» Work item:
In the records that follow, locate every line with "BitVec" and extract it.

-----

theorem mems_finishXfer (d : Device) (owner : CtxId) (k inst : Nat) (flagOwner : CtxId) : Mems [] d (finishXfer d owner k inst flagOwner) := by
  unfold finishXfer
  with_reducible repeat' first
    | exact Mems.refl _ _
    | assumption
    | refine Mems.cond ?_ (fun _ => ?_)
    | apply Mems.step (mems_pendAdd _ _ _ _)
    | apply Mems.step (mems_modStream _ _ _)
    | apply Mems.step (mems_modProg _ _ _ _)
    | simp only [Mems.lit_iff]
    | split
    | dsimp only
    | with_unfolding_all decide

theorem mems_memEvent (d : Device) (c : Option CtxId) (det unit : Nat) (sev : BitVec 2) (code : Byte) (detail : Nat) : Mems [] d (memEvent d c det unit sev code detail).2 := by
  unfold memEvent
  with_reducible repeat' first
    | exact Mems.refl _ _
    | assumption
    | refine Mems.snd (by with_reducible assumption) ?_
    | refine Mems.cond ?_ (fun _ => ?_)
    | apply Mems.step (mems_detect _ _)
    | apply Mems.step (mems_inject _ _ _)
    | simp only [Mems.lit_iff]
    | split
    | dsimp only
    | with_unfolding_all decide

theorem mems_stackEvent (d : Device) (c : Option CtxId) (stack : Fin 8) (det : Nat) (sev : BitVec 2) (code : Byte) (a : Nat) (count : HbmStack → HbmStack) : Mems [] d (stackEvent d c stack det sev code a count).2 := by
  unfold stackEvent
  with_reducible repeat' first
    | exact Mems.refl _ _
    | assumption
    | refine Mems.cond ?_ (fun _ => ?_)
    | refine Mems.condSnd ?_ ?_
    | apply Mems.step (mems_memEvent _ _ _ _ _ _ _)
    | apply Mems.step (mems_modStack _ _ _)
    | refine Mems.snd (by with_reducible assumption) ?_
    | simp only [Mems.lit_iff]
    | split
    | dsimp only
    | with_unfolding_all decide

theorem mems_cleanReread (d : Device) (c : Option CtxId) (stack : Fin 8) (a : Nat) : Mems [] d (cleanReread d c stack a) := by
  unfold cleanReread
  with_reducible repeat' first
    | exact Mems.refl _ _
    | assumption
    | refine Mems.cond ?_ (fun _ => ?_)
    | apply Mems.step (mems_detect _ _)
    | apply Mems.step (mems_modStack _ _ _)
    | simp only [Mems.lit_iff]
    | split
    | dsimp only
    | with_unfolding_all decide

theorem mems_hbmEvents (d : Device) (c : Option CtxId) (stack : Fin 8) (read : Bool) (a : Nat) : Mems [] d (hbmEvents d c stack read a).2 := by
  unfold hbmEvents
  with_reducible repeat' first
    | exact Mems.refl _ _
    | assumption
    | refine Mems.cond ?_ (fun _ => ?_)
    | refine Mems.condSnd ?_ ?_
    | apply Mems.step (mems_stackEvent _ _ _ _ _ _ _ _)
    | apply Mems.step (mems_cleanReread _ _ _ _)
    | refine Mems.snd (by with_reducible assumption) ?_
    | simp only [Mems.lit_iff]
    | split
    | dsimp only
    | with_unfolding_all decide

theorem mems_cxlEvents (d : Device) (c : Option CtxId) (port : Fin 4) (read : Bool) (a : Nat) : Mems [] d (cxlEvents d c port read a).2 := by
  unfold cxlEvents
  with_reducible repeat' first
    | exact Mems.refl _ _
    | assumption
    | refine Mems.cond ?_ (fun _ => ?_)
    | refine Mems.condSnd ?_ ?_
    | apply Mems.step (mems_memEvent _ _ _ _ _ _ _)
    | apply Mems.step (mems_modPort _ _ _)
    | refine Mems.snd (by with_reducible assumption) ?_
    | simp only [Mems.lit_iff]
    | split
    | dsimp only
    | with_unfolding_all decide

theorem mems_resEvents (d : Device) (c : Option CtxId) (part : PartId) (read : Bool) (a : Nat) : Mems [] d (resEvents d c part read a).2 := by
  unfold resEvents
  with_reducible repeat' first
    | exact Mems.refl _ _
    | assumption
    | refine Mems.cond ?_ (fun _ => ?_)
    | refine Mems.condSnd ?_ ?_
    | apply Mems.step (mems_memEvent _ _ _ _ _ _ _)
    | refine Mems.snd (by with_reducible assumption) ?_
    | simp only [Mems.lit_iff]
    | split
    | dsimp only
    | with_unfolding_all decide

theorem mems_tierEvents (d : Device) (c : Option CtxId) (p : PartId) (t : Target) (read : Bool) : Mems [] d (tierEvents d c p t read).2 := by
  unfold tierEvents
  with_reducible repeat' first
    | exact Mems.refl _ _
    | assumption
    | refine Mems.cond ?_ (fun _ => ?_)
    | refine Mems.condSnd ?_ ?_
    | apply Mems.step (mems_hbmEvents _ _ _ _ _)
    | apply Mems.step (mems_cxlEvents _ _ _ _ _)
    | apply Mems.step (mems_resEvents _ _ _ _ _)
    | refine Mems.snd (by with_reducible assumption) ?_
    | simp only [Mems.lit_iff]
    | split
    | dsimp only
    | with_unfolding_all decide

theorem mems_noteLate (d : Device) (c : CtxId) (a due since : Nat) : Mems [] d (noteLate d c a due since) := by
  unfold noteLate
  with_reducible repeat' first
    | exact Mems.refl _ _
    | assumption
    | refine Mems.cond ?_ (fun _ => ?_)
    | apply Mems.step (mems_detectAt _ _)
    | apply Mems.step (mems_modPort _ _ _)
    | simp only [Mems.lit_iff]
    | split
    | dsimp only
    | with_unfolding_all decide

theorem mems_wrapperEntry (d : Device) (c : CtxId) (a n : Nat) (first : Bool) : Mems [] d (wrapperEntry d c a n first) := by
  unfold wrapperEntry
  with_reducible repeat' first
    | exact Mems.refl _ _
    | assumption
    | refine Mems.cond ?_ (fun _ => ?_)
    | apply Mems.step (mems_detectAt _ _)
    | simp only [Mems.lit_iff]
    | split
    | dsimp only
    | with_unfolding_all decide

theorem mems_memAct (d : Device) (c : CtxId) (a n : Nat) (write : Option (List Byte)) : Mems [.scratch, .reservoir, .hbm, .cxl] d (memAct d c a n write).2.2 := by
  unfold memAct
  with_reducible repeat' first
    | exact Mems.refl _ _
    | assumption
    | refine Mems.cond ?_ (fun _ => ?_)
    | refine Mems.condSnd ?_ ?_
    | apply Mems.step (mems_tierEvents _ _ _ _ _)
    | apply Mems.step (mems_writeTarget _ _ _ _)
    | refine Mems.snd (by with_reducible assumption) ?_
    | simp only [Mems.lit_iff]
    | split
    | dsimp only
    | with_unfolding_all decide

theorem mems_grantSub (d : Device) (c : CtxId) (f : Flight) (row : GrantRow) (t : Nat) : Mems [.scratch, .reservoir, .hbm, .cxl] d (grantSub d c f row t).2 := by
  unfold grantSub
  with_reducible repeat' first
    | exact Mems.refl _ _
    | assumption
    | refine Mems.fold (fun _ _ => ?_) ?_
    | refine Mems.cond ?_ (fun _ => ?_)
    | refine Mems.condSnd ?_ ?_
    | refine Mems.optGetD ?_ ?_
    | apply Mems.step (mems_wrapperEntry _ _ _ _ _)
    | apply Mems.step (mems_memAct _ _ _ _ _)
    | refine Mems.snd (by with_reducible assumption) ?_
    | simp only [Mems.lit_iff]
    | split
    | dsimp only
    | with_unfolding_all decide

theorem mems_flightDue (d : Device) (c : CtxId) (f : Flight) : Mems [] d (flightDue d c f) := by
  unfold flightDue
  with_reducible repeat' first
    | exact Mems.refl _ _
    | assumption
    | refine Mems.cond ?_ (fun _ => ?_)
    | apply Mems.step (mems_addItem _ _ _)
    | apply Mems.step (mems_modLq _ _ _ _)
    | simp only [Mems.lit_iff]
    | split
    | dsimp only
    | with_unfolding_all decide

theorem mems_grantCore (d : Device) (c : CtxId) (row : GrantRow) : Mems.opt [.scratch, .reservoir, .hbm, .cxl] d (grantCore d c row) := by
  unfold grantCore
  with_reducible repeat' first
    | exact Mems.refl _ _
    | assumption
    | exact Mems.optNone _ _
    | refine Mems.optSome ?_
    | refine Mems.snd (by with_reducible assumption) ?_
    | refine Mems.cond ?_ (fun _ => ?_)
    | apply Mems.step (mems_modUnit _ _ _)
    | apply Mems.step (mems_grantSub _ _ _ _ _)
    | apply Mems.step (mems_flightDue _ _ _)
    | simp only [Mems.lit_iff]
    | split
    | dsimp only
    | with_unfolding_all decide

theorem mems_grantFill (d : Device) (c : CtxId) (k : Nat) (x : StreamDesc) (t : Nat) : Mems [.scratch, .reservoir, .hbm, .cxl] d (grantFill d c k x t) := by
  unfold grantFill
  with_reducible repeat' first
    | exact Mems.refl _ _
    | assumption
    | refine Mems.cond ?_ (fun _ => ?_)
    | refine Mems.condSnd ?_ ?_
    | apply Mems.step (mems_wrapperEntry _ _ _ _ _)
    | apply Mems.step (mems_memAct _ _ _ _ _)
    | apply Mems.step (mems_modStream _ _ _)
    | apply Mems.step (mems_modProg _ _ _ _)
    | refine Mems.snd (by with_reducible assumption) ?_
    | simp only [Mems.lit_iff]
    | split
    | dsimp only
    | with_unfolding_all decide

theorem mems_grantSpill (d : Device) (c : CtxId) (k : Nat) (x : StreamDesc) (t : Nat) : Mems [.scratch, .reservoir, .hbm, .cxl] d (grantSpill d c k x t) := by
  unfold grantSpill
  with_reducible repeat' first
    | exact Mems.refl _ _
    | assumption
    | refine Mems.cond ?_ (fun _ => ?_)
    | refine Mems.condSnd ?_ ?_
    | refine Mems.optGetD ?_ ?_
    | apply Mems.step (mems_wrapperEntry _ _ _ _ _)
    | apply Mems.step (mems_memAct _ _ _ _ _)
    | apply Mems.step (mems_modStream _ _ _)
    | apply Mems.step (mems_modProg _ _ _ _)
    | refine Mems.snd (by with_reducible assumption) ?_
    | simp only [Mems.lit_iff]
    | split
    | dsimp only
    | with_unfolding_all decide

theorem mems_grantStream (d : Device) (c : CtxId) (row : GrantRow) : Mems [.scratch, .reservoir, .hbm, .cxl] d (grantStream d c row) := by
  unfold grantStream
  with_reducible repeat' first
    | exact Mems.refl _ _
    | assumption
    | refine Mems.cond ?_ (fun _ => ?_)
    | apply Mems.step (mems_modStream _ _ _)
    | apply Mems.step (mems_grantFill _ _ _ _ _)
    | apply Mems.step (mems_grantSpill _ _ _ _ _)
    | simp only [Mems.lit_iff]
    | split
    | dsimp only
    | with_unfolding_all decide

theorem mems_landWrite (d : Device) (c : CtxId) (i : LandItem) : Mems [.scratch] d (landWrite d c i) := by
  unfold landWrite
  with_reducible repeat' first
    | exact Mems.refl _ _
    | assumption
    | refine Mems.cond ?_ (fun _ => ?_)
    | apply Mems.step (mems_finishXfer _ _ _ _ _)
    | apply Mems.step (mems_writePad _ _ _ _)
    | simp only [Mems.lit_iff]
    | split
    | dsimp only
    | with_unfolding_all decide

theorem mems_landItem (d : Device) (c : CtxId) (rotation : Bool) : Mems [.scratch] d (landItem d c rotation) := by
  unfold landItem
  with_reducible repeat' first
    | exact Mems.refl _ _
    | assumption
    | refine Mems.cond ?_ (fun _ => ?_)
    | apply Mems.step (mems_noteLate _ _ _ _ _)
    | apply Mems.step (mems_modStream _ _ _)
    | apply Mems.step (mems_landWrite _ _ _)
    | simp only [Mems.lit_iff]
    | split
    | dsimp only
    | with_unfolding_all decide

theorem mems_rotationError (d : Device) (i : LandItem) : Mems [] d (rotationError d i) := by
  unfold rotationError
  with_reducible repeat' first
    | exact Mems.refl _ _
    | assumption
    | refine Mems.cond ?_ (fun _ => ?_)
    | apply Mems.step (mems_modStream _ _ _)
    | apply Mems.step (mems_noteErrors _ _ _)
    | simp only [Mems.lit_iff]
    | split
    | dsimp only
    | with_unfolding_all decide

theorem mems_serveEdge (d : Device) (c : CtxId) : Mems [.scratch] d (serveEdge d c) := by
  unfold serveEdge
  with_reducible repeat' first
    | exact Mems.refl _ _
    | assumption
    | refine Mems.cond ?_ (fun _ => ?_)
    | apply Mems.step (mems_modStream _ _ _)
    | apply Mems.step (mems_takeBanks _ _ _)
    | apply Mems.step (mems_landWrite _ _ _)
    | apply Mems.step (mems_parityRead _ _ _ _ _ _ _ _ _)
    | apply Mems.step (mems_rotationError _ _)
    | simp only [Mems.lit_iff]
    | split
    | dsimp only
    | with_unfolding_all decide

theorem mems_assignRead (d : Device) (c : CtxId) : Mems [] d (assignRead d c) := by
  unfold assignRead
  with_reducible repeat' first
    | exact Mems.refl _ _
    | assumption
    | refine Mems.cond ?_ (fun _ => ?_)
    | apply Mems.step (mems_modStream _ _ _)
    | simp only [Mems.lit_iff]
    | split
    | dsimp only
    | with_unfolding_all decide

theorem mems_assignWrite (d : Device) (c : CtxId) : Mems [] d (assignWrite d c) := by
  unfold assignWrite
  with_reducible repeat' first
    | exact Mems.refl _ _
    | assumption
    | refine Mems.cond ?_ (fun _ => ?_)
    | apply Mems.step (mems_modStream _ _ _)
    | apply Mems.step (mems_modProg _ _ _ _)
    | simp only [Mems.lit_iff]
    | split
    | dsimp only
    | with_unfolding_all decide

-----

» Result:
theorem mems_memEvent (d : Device) (c : Option CtxId) (det unit : Nat) (sev : BitVec 2) (code : Byte) (detail : Nat) : Mems [] d (memEvent d c det unit sev code detail).2 := by
theorem mems_stackEvent (d : Device) (c : Option CtxId) (stack : Fin 8) (det : Nat) (sev : BitVec 2) (code : Byte) (a : Nat) (count : HbmStack → HbmStack) : Mems [] d (stackEvent d c stack det sev code a count).2 := by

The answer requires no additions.